A layer describes the informational content of each GIS map. A Tile describes the basic geographic area represented in each of the layers. Although tiles are generally rectangular, they may be any shape, such as a county or forest administration unit. You can think of them as the digital analogue for the map sheets of a conventional map series.
A nested map series contains maps at various resolutions over the same geographic area. This concept is particularly applicable to raster databases containing different satellite data. Frequently, a user will store two or more analysis grid resolutions of the same area— a course one for strategic and fine one for tactical studies. The familiar USGS's 7.5 and 15 minute topographic series is a "paper product" example of nesting.

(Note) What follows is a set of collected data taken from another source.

/-- The pushes a form makes to hardware queues. -/
def Form.queuePushes (f : Form) : List Nat :=
  match f.dst.bind dstW with
  | some n => if f.enginePush then [] else List.replicate f.pushes n
  | none => []

/-- What has come of the group so far while a word runs. -/
structure Acc where
  s : State
  /-- the state if the word waits -/
  base : State
  /-- threads that stay, with their next PC -/
  stay : List (Nat × Word)
  faults : List (Nat × FaultInfo × Word)
  blocked : List Nat
  left : Bool
  held : Bool
  /-- the wait follows on what lower lanes of the same issue have done, which they keep -/
  own : Bool
  /-- threads that have had their turn -/
  done : List Nat
  /-- writes of a collective, made after every lane has read (R162) -/
  late : List (Nat × Nat × BitVec 6 × Val)
  /-- words of slots that the lanes have read and written (R28) -/
  used : List (Nat × List Nat)

/-- What has come of a group before its word's first lane, or of the lanes that have executed it. -/
def PartIssue.acc (p : PartIssue) (s0 base : State) : Acc :=
  { s := s0, base := base, stay := p.stay, faults := p.faults, blocked := p.blocked, left := p.left, held := false,
    own := false, done := p.done, late := [], used := [] }

/-- No lane has executed the word. -/
def PartIssue.none' : PartIssue := { stay := [], faults := [], blocked := [], left := false, done := [], clk := 0 }

/-- The lanes that have executed the word so far. -/
def Acc.part (a : Acc) : PartIssue := { stay := a.stay, faults := a.faults, blocked := a.blocked, left := a.left, done := a.done, clk := 0 }

/-- A blocked thread leaves its group and keeps `saved` (R156). -/
def State.blockThread (s : State) (sid : Nat) (w : Wait) (saved : Word) : State :=
  (s.leaveGroup sid).updThread sid fun th => { th with cond := .blocked w, pc := saved, b0 := none, b1 := none }

/-- What a `waitw` waits for: a destination that its hint run drops ends dead when it is written (R27). -/
def watchOf (d : BitVec 6) (lim : Option Nat) (run : List IWord) : Wait :=
  .watch d lim (runDrops run / 2 ^ (d.toNat - 0x10) % 2 == 1 && decide (0x10 ≤ d.toNat))

/-- The next pop of a word waits for a pending entry (R16). -/
def Team.popPends (t : Team) : List Nat → List Nat → Bool
  | [], _ => false
  | n :: r, before =>
    (((t.queue n).entries[timesIn n before]?).any fun e => e.tok.isSome) || t.popPends r (n :: before)

/-- One lane's turn (R14, R44, R156): off behaviour, checks, queue operands, its own action, pops and writes. -/
def Form.lane (f : Form) (act : Lane → State → LaneOut) (gid : Nat) (g : Group) (peers : List (Nat × List Word))
    (whole : Bool) (s0 : State) (a : Acc) (sid : Nat) : Acc :=
  if a.held then a else
  match tget a.s.threads sid with
  | none => a
  | some th =>
    if th.cond ≠ .inGroup gid then { a with left := true } else
    match tget a.s.teams th.team with
    | none => a
    | some t =>
      let next := g.pc + 4
      let more := (a.late.filter fun w => w.2.1 == th.team).length
      if th.guard f.guard && a.s.queueCheck t f.pops f.queuePushes more = .wait then
        let sc := t.popPends f.pops []
        { a with s := { a.s with scored := sc }, base := { a.base with scored := sc }, held := true,
                 own := !a.done.isEmpty && ownPush s0 th.team t f.pops }
      else
      match runFault t.hdr g.run with
      | some e => { a with faults := a.faults ++ [(sid, e, g.runPc)], left := true }
      | none =>
        if !th.guard f.guard then
          let s := match f.dst with
            | some d => (List.range f.pushes).foldl (fun (s : State) _ => s.updThread sid fun th => th.writeOff d) a.s
            | none => a.s
          { a with s := s, stay := a.stay ++ [(sid, next)], used := a.used ++ [(sid, f.offWords)] }
        else
          match f.check t.hdr th (a.s.ctx t.ctx).priv g.window.isSome g.run with
          | some e => { a with faults := a.faults ++ [(sid, e, g.runPc)], left := true }
          | none =>
            match a.s.queueCheck t f.pops f.queuePushes more with
            | .block m =>
              { a with s := a.s.blockThread sid (.queue m) g.runPc, blocked := sid :: a.blocked, left := true }
            | .wait => { a with held := true }
            | .off e => { a with faults := a.faults ++ [(sid, bankOff e, g.runPc)], left := true }
            | .ok =>
              let vals := a.s.readSrcs sid th t (runHimm g.run) f.srcs []
              let l : Lane :=
                { sid := sid, tid := th.team, thread := th, team := t, pc := g.pc, saved := g.runPc, vals := vals,
                  w := vals.map Val.word, mods := Mods.of ((runPart g.run 1).getD 0), peers := peers,
                  whole := whole, began := (g.part.map PartIssue.clk).getD a.s.clk }
              let pop := fun s : State => f.pops.foldl (fun s n => s.popQueue th.team n) s
              match act l a.s with
              | .ok s out =>
                let a := { a with stay := a.stay ++ [(sid, next)], used := a.used ++ [(sid, f.uses out)] }
                if f.collective then { a with s := pop s, late := a.late ++ out.map fun o => (sid, th.team, o) }
                else { a with s := out.foldl (fun s o => s.writeDst sid o.1 o.2) (pop s) }
              | .note s e =>
                { a with s := pop s, stay := a.stay ++ [(sid, next)], faults := a.faults ++ [(sid, e, next)],
                         used := a.used ++ [(sid, f.reads)] }
              | .goto s tgt => { a with s := pop s, stay := a.stay ++ [(sid, tgt)], used := a.used ++ [(sid, f.reads)] }
              | .gone s => { a with s := pop s, left := true, used := a.used ++ [(sid, f.reads)] }
              | .halts s e resume =>
                { a with s := pop s, faults := a.faults ++ [(sid, e, resume)], left := true,
                         used := a.used ++ [(sid, f.reads)] }
              | .fault e => { a with faults := a.faults ++ [(sid, e, g.runPc)], left := true }
              | .block w =>
                match w with
                | .watch d lim _ =>
                  { a with s := (pop a.s).blockThread sid (watchOf d lim g.run) next, left := true, used := a.used ++ [(sid, f.reads)] }
                | _ => { a with s := a.s.blockThread sid w g.runPc, blocked := sid :: a.blocked, left := true }
              | .hold => { a with held := true }
              | .send h =>
                if a.done.isEmpty then { a with held := true, base := h a.base }
                else { a with s := h a.s, held := true, own := true }

/-- The values that the contributing lanes of a collective read (R162 step 1): pops in lane order, each against the
queues as the lower lanes leave them. A lane whose thread faults in this word, or blocks on a queue, contributes nothing.
(DESIGN CHOICE: log 68) -/
def Form.gather (f : Form) (gid : Nat) (g : Group) (before : List Nat) : State → List Nat → List (Nat × List Word)
  | _, [] => []
  | s, sid :: r =>
    match tget s.threads sid with
    | none => f.gather gid g before s r
    | some th =>
      match tget s.teams th.team with
      | none => f.gather gid g before s r
      | some t =>
        if (runFault t.hdr g.run).isSome || !th.guard f.guard || th.cond ≠ .inGroup gid
            || (f.check t.hdr th (s.ctx t.ctx).priv g.window.isSome g.run).isSome
            || s.queueCheck t f.pops f.queuePushes (f.pushes * timesIn th.team before) ≠ .ok then f.gather gid g before s r
        else
          (sid, (s.readSrcs sid th t (runHimm g.run) f.srcs []).map Val.word)
            :: f.gather gid g (th.team :: before) (f.pops.foldl (fun s n => s.popQueue th.team n) s) r

/-- The teams of threads. -/
def State.issuers (s : State) (sids : List Nat) : List Nat :=
  (sids.filterMap fun x => (tget s.threads x).map Thread.team).eraseDups

/-- The contexts of teams that are being captured, each once. -/
def State.captured (s : State) (teams : List Nat) : List Nat :=
  ((teams.filterMap fun t => (tget s.teams t).map Team.ctx).eraseDups).filter fun c => (s.ctx c).capturing

/-- An issue is charged once to every team that has a thread in the issuing group (R34, R109); the capture count of every
context of theirs advances by the one word (R361). (DEDUCED: log 11) -/
def State.charge (s : State) (teams : List Nat) : State :=
  let s := (s.captured teams).foldl (fun s c => s.updCtx c fun c => { c with capIssued := c.capIssued + 1 }) s
  teams.foldl (fun s t => s.updTeam t fun t => { t with issued := t.issued + 1 }) s

/-- The latch window after a word (R19): words still covered. -/
def Form.window (f : Form) : Option Nat → Option Nat
  | none => if f.dst = some 1 then some 4 else none
  | some n =>
    let readsLatch := f.srcs.any fun x => x.2.toNat == 0x58 || x.2.toNat == 0x59
    if (readsLatch && f.dst ≠ some 1) || n ≤ 1 then none else some (n - 1)

/-- Latches of threads become invalid. -/
def State.dropLatches (s : State) (sids : List Nat) : State :=
  sids.foldl (fun s sid => s.updThread sid fun th => { th with b0 := none, b1 := none }) s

One final concept ties it all together— the map library. A map library refers to a listing of all GIS maps in a system. The listing is simultaneously organized by location, theme and detail. In a full-featured GIS, you can specify a project area, select the maps you need, then store them in your own workspace. With a healthy understanding of the errors introduced, you can transform maps of various geographic scales and projections, resample maps of various levels of detail, as well as exchange vector and raster maps.
Column, row entries
Points, lines, areas (polygons)
Raster Data Model
Area cell set
Cell (column, row)
Line cell series
Vector Data Model
Whew! All this has been an overload in both mundane and arcane terminology. Some of it makes common sense; some of it may make no sense at all. Keep in mind that you're the intellectual superior of the GIS. You simply see things, while it has to organize everything in excruciating detail. Although fundamentally different, you and your GIS need to be agreeable partners. The tabular listing above identifies the “terms” of the agreement in the previous discussions... are you comfortable with them all?

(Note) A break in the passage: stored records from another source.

-- ==== Sys2Proof/Machine/Trace.lean ====
section
/-! DEFINITION. The trace unit of a cluster (R354, R355): records of one clock are gathered and written at its end. -/

namespace Sys2Proof.Machine

/-- The arithmetic clocks of a cluster since it was enabled, in 1700ths: one clock of the model is 1/1700 µs (R354).
(DESIGN CHOICE: log 7) -/
def State.lcycParts (s : State) (cl : Nat) : Nat := (s.cluster cl).lcycAcc + (s.clk - (s.cluster cl).lcycAt) * (s.cluster cl).fmhz

/-- LCYC of a cluster (R354). -/
def State.lcyc (s : State) (cl : Nat) : Nat := s.lcycParts cl / 1700 % 2 ^ 48

/-- A record of a traced cluster joins those of its clock. -/
def State.traceRec (s : State) (cl kind core ctx : Nat) (w1 : Word) : State :=
  if (s.cluster cl).trace.en then
    s.updCluster cl fun c =>
      let r := (kind, core, wd (kind * 2 ^ 60 + ctx % 64 * 2 ^ 54 + s.lcyc cl), w1)
      { c with trace := { c.trace with buf := c.trace.buf ++ [r] } }
  else s

/-- The device time, in whole nanoseconds, at the start of the cluster's clock `n`, the present one or one that has passed in
this clock of the model. -/
def State.syncTime (s : State) (cl n : Nat) : Nat :=
  (s.time.now - (s.lcycParts cl - 1700 * n) * 65536000 / (1700 * (s.cluster cl).fmhz)) / 65536

/-- The two words of a SYNC record of the cluster's clock `n` (R355). (DESIGN CHOICE: log 7) -/
def State.syncWordsAt (s : State) (cl n : Nat) : Word × Word :=
  (wd ((s.cluster cl).fmhz % 4096 * 2 ^ 48 + n % 2 ^ 48), wd (s.syncTime cl n))

/-- The two words of a SYNC record of this clock. -/
def State.syncWords (s : State) (cl : Nat) : Word × Word := s.syncWordsAt cl (s.lcycParts cl / 1700)

/-- A record is dropped and counted. -/
def State.traceDrop (s : State) (cl : Nat) : State :=
  s.updCluster cl fun c => { c with trace := { c.trace with tlost := c.trace.tlost + 1, lost := true } }

/-- One record is written to the ring, or dropped when the ring is full or its place cannot be written.
(DESIGN CHOICE: log 56) -/
def State.traceWrite (s : State) (cl : Nat) (w0 w1 : Word) : State :=
  let t := (s.cluster cl).trace
  if 2 ^ t.tlog ≤ t.twr.toNat - t.trd.toNat then s.traceDrop cl
  else
    let a := wd (t.tbase.toNat / 4096 * 4096 + 16 * (t.twr.toNat % 2 ^ t.tlog))
    match s.agentWrite 0 a false (leBytes 8 w0.toNat ++ leBytes 8 w1.toNat) with
    | none => s.traceDrop cl
    | some s => s.updCluster cl fun c => { c with trace := { c.trace with twr := c.trace.twr + 1, lost := false } }

/-- A record; the first that is written after a drop is preceded by a SYNC record, and dropped where that cannot be
written. -/
def State.traceOne (s : State) (cl : Nat) (r : Nat × Nat × Word × Word) : State :=
  if (s.cluster cl).trace.lost && r.1 != 0 then
    let u := s.traceWrite cl (s.syncWords cl).1 (s.syncWords cl).2
    if (u.cluster cl).trace.lost then s.traceDrop cl else u.traceWrite cl r.2.2.1 r.2.2.2
  else s.traceWrite cl r.2.2.1 r.2.2.2

/-- Insertion of a record by kind, then core; equal ones stay in their order. -/
def traceInsert (r : Nat × Nat × Word × Word) : List (Nat × Nat × Word × Word) → List (Nat × Nat × Word × Word)
  | [] => [r]
  | q :: t => if r.1 < q.1 ∨ (r.1 = q.1 ∧ r.2.1 < q.2.1) then r :: q :: t else q :: traceInsert r t

/-- The records of a clock are written, SYNC first, then by kind, then by core. -/
def State.traceFlush (s : State) (cl : Nat) : State :=
  let rs := (s.cluster cl).trace.buf.foldl (fun l r => traceInsert r l) []
  if rs.isEmpty then s
  else
    let s := s.updCluster cl fun c => { c with trace := { c.trace with buf := [] } }
    rs.foldl (fun s r => s.traceOne cl r) s

/-- LCYC has reached a multiple of 2^16 in this clock, at the setting that stood before it. -/
def State.lcycTurns (s : State) (cl : Nat) : Bool :=
  decide ((s.cluster cl).lcycAt < s.clk)
    && s.lcycParts cl / 1700 / 65536 != (s.lcycParts cl - (s.cluster cl).fmhz) / 1700 / 65536

/-- The cluster's clocks that a SYNC record marks now (R355): a multiple of 2^16 that LCYC has reached or passed, and the
present clock at a new setting of clock or body bias, and after EN is set. -/
def State.syncMarks (s : State) (cl : Nat) : List Nat :=
  let n := s.lcycParts cl / 1700
  ((if s.lcycTurns cl then [n / 65536 * 65536] else []) ++ if (s.cluster cl).trace.needSync then [n] else []).eraseDups

/-- A SYNC record among those of a clock. -/
def State.syncRec (s : State) (cl n : Nat) : Nat × Nat × Word × Word :=
  (0, 0, (s.syncWordsAt cl n).1, (s.syncWordsAt cl n).2)

/-- The SYNC records that this clock still lacks. -/
def State.syncMissing (s : State) (cl : Nat) : List (Nat × Nat × Word × Word) :=
  ((s.syncMarks cl).map (s.syncRec cl)).filter fun r => !(s.cluster cl).trace.buf.contains r

/-- A SYNC record is due in a traced cluster (R355). -/
def State.syncDue (s : State) (cl : Nat) : Bool := (s.cluster cl).trace.en && !(s.syncMissing cl).isEmpty

/-- The SYNC records that are due join those of their clock. -/
def State.traceSync (s : State) (cl : Nat) : State :=
  if s.syncDue cl then
    s.updCluster cl fun c => { c with trace := { c.trace with needSync := false, buf := s.syncMissing cl ++ c.trace.buf } }
  else s

/-- TRACE_SYNC_RECORD (R355). -/
def execTraceSyncRecord (cluster : Nat) (s : State) : Host.Outcome State Fault Refusal := .next (s.traceSync cluster)

/-- A write of a counter by the monotonic-maximum rule (R298). -/
def monoMax (old new : Word) : Word := if old.toNat < new.toNat then new else old

/-- TRD_WRITE (R354). -/
def execTrdWrite (cluster : Nat) (w : Word) (s : State) : Host.Outcome State Fault Refusal :=
  .next (s.updCluster cluster fun c => { c with trace := { c.trace with trd := monoMax c.trace.trd w } })

end Sys2Proof.Machine
end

Author’s Note: As with all Beyond Mapping articles, allow me to apologize in advance for the "poetic license" invoked in this terse treatment of a complex subject. The specific terms may vary from system to system; however, the basic concepts presented hold for most systems. For more information see "Cartographic Data Structures," by Pueker and Chrisman, American Cartographer, Vol. 2, No. 1, and "Arc/Info: A Geo-Relational Model for Spatial Information," by S. Morehouse, ESRI, 380 New York Street, Redlands, CA, 92373.